The Edinburgh Speech Tools Library is a library of general speech software, written at the Centre for Speech Technology Research at the University of Edinburgh.
The Edinburgh Speech Tools Library is written is C++ and provides a range of tools for common tasks found in speech processing. The library provides a set of stand alone executable programs and a set of library calls which can be linked into user programs.
Updates and news about the speech tools include releases and bug fixes may be found at Speech Tools website
Most speech researchers spend a considerable amount of time writing, developing and debugging code. In fact, many researchers spend most of their time doing this. The sad fact is that most of this time is spent on unnecessary tasks - time which could be better spent doing "real" research. The library is intended to provide software that programmers use day-to-day, and provide this in an easy to use fashion.

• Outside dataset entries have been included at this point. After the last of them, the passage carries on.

-- ==== Sys2Proof/Machine/Scalar.lean ====
section
/-!
DEFINITION. The scalar ALU and the control flow of a context (R45, R50, R53 to R55).
-/

namespace Sys2Proof.Machine

/-- A meaning that changes the device and always answers a next state. -/
def onDev (s : State) (f : Dev → Dev) : Host.Outcome State Fault Refusal :=
  .next { s with dev := if s.dev.live then f s.dev else s.dev }

/-- A command of the Night Porter, of a pin or of the test port, which needs no hub clock. -/
def onNp (s : State) (f : Dev → Dev) : Host.Outcome State Fault Refusal :=
  .next { s with dev := f s.dev }

/-- Reserved bits and codes of a Format A word that uses FMT and RND for nothing (R54). -/
def aPlain (w : TWord) : Bool := w.aRes && w.aFmt ≤ 0xC && w.aRnd ≤ 4

/-- A scalar instruction of Format A that writes D from S1 and S2. -/
def aluA (c : Nat) (w : TWord) (op : Word → Word → Word) (d : Dev) : Dev :=
  issue d c w .scalar fun _ =>
    if aPlain w then complete d c fun x => x.setSreg w.aD (op (x.sreg w.aS1) (x.sreg w.aS2))
    else illegal d c .scalar

/-- A shift; the spec states no result for an amount of 64 or more, which is then a free value
(log 14). -/
def shiftA (c : Nat) (w : TWord) (op : Word → Nat → Word) (d : Dev) : Dev :=
  issue d c w .scalar fun x =>
    if aPlain w then
      let n := (x.sreg w.aS2).toNat
      if n < 64 then complete d c fun x => x.setSreg w.aD (op (x.sreg w.aS1) n)
      else
        let (v, d) := freeW d
        complete d c fun x => x.setSreg w.aD v
    else illegal d c .scalar

/-- NOP, with its whole word: one whose opcode is reserved is illegal (R54). -/
def execNop (c : Nat) (w : BitVec 64) (s : State) : Host.Outcome State Fault Refusal :=
  let v : TWord := w.setWidth 56
  onDev s fun d => issue d c v .scalar fun _ =>
    if reservedOpcode (bits w.toNat 63 56) || !aPlain v then illegal d c .scalar else complete d c id

def execAdd (c : Nat) (w : TWord) (s : State) : Host.Outcome State Fault Refusal :=
  onDev s (aluA c w (· + ·))

def execSub (c : Nat) (w : TWord) (s : State) : Host.Outcome State Fault Refusal :=
  onDev s (aluA c w (· - ·))

/-- MUL keeps the low 64 bits (R55). -/
def execMul (c : Nat) (w : TWord) (s : State) : Host.Outcome State Fault Refusal :=
  onDev s (aluA c w (· * ·))

def execAnd (c : Nat) (w : TWord) (s : State) : Host.Outcome State Fault Refusal :=
  onDev s (aluA c w (· &&& ·))

def execOr (c : Nat) (w : TWord) (s : State) : Host.Outcome State Fault Refusal :=
  onDev s (aluA c w (· ||| ·))

def execXor (c : Nat) (w : TWord) (s : State) : Host.Outcome State Fault Refusal :=
  onDev s (aluA c w (· ^^^ ·))

def execShl (c : Nat) (w : TWord) (s : State) : Host.Outcome State Fault Refusal :=
  onDev s (shiftA c w fun a n => a <<< n)

def execShr (c : Nat) (w : TWord) (s : State) : Host.Outcome State Fault Refusal :=
  onDev s (shiftA c w fun a n => a >>> n)

def execSra (c : Nat) (w : TWord) (s : State) : Host.Outcome State Fault Refusal :=
  onDev s (shiftA c w fun a n => BitVec.sshiftRight a n)

/-- CMP: P[D[2:0]] = (S1 cond S2), the condition in FMT; other codes are reserved (R54, R55). -/
def execCmp (c : Nat) (w : TWord) (s : State) : Host.Outcome State Fault Refusal :=
  onDev s fun d => issue d c w .scalar fun x =>
    match w.aRes && w.aRnd ≤ 4, condScalar w.aFmt (x.sreg w.aS1) (x.sreg w.aS2) with
    | true, some b => complete d c fun x => x.setPred (w.aD % 8) b
    | _, _ => illegal d c .scalar

/-- ADDI: D = S1 + IMM (R55). DEDUCED (log 165): fields of Formats B and C that an instruction does not use
(here MOD) are not reserved bits and are ignored. -/
def execAddi (c : Nat) (w : TWord) (s : State) : Host.Outcome State Fault Refusal :=
  onDev s fun d => issue d c w .scalar fun _ =>
    complete d c fun x => x.setSreg w.bD (x.sreg w.bS1 + w.bImm)

/-- MOVI: D = IMM, or with MOD[0] = 1 only D[63:32] = IMM[31:0] (R55). -/
def execMovi (c : Nat) (w : TWord) (s : State) : Host.Outcome State Fault Refusal :=
  onDev s fun d => issue d c w .scalar fun _ =>
    complete d c fun x => x.setSreg w.bD
      (if w.bMod % 2 = 0 then w.bImm else wsetBits (x.sreg w.bD) 63 32 w.bImmRaw)

/-- CMPI: as CMP with IMM for S2 and the condition in MOD[3:0] (R55). -/
def execCmpi (c : Nat) (w : TWord) (s : State) : Host.Outcome State Fault Refusal :=
  onDev s fun d => issue d c w .scalar fun x =>
    match condScalar (w.bMod % 16) (x.sreg w.bS1) w.bImm with
    | some b => complete d c fun x => x.setPred (w.bD % 8) b
    | none => illegal d c .scalar

/-- The target PC + 8 × OFF, in 48 bits. -/
def branchTo (pc : Nat) (off : Int) : Nat := wrapN 48 ((pc : Int) + 8 * off)

/-- BR: PC = PC + 8 × OFF (R55). -/
def execBr (c : Nat) (w : TWord) (s : State) : Host.Outcome State Fault Refusal :=
  onDev s fun d => issue d c w .scalar fun _ =>
    updCtx d c fun x => { (x.goto (branchTo x.pc w.cOff)) with wait := .none }

/-- CALL: S31 = PC + 8; PC = PC + 8 × OFF (R45, R55). -/
def execCall (c : Nat) (w : TWord) (s : State) : Host.Outcome State Fault Refusal :=
  onDev s fun d => issue d c w .scalar fun _ =>
    updCtx d c fun x =>
      { ((x.setSreg 31 (toW (x.pc + 8))).goto (branchTo x.pc w.cOff)) with wait := .none }

/-- RET: PC = S31 (R55). -/
def execRet (c : Nat) (w : TWord) (s : State) : Host.Outcome State Fault Refusal :=
  onDev s fun d => issue d c w .scalar fun _ =>
    updCtx d c fun x => { (x.goto (alignDown 8 (x.sreg 31).toNat)) with wait := .none }

/-- LOOP: the next OFF instructions S1 times; a count of 0 skips them, a third level and an OFF
below 1 are illegal (R55, log 12). -/
def execLoop (c : Nat) (w : TWord) (s : State) : Host.Outcome State Fault Refusal :=
  onDev s fun d => issue d c w .scalar fun x =>
    if w.cOff < 1 ∨ 2 ≤ x.loops.length then illegal d c .scalar
    else
      let n := (x.sreg w.cS1).toNat
      let stop := branchTo (x.pc + 8) w.cOff
      if n = 0 then updCtx d c fun x => { (x.goto stop) with wait := .none }
      else complete d c fun x => { x with loops := ⟨x.pc + 8, stop, n⟩ :: x.loops }

end Sys2Proof.Machine
end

The Edinburgh Speech Tools Library has two main parts: a software library and a set of programs which use the library.
A library is a single central place where useful software is kept. A UNIX library is a single file (in this case called libestools.a
) which can be linked to an individual program. When writing a program, you can call any of the functions in the library, and they will automatically be linked into your program when you compile. The key point is that you never need look at the library itself or copy the code in it. That way you can write small programs, concentrate on the algorithms and not have to worry about any infrastructure issues.
The speech tools also provide a number of utility programs for things like playback, sampling rate conversion, file format conversion, etc. Usually these programs are just wrap-around executables based on standard speech tools library functions.
Includes tracks for storing sets of time aligned coefficients, and waves for digitally sampled speech waveforms.
A comprenhensive system for storing different kinds of linguistic information is given. This is based on the Hetrogeneous Relation Graph formalism ***CITE***. Feature structures, tress, lists, graphs ect can all be represented with the linguistic classes.
Easy to use routines to record and play audio data without any fuss.
Commonly used signal processing algorithms such as including pitch tracking, cepstra and LPC, filtering, fourier analysis etc.
Software support for the Tilt intonation model
Useful classes such as lists, vectors, matrices, strings and functions for reading files, parsing command lines etc.
Once installed, speech tools can be used either by running the exectuable programs or by building your own C++ programs and linking to the library.
Documentation on executable programs is found in Executable Programs.
Instructions on how to build your own programs which use the library are found in Building speech tools.